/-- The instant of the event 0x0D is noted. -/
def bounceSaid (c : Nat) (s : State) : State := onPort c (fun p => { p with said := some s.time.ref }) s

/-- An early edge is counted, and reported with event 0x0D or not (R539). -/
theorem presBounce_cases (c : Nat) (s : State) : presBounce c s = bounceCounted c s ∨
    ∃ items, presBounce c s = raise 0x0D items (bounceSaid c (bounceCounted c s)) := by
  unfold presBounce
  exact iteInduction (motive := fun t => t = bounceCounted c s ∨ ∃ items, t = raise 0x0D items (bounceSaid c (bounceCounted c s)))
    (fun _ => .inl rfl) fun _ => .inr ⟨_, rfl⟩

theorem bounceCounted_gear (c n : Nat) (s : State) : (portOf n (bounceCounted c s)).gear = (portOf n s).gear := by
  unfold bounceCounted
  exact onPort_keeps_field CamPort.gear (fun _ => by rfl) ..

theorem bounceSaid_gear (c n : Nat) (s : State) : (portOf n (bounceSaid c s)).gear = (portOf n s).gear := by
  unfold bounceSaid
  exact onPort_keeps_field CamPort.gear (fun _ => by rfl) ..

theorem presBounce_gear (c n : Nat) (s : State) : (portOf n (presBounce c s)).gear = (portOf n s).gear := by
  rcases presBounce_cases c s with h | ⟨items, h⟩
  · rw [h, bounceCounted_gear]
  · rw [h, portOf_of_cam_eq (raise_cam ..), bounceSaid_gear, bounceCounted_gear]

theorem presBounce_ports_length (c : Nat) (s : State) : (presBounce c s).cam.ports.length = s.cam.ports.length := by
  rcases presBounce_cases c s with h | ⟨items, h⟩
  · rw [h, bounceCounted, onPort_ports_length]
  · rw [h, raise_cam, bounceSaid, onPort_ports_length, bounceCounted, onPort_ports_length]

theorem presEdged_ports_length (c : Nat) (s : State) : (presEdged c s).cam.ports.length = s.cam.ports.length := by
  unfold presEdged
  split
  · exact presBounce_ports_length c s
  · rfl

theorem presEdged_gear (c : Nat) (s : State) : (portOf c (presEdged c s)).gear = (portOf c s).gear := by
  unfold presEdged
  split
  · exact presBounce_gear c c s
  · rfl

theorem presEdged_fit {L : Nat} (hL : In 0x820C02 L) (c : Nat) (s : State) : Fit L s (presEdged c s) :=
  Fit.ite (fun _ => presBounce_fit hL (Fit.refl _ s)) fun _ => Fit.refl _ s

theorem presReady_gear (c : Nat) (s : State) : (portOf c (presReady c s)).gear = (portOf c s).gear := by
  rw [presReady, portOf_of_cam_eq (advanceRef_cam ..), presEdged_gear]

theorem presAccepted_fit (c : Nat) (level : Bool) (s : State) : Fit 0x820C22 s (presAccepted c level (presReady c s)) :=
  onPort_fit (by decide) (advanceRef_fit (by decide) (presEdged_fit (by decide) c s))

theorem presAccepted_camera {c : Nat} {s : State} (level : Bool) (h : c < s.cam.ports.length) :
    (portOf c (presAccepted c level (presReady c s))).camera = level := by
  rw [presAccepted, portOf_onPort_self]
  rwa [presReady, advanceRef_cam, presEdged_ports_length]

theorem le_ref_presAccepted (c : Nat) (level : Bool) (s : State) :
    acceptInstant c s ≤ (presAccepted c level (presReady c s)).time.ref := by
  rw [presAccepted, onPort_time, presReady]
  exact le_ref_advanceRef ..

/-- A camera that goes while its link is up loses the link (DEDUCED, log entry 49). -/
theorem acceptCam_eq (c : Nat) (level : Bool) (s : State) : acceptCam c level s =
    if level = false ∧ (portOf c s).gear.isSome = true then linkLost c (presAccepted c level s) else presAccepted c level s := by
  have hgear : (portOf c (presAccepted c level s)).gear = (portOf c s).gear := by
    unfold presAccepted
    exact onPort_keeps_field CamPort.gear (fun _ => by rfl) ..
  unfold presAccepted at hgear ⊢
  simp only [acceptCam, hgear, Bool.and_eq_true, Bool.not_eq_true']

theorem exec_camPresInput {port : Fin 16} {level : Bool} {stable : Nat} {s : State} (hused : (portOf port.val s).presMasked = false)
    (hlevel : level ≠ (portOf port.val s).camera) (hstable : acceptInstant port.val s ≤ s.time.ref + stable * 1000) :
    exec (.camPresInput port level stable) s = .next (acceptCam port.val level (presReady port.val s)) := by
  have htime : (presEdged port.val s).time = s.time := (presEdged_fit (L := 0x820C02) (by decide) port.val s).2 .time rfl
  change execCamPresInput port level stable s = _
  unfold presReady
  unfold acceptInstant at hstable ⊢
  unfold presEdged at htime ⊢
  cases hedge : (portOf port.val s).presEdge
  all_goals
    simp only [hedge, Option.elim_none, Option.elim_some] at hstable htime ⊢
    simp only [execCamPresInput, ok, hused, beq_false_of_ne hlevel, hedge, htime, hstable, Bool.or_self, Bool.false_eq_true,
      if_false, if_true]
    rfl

• Aim of the task:
Your answer must be a single number: the count of lines in the records that include "only".

• Solution for this exercise:
3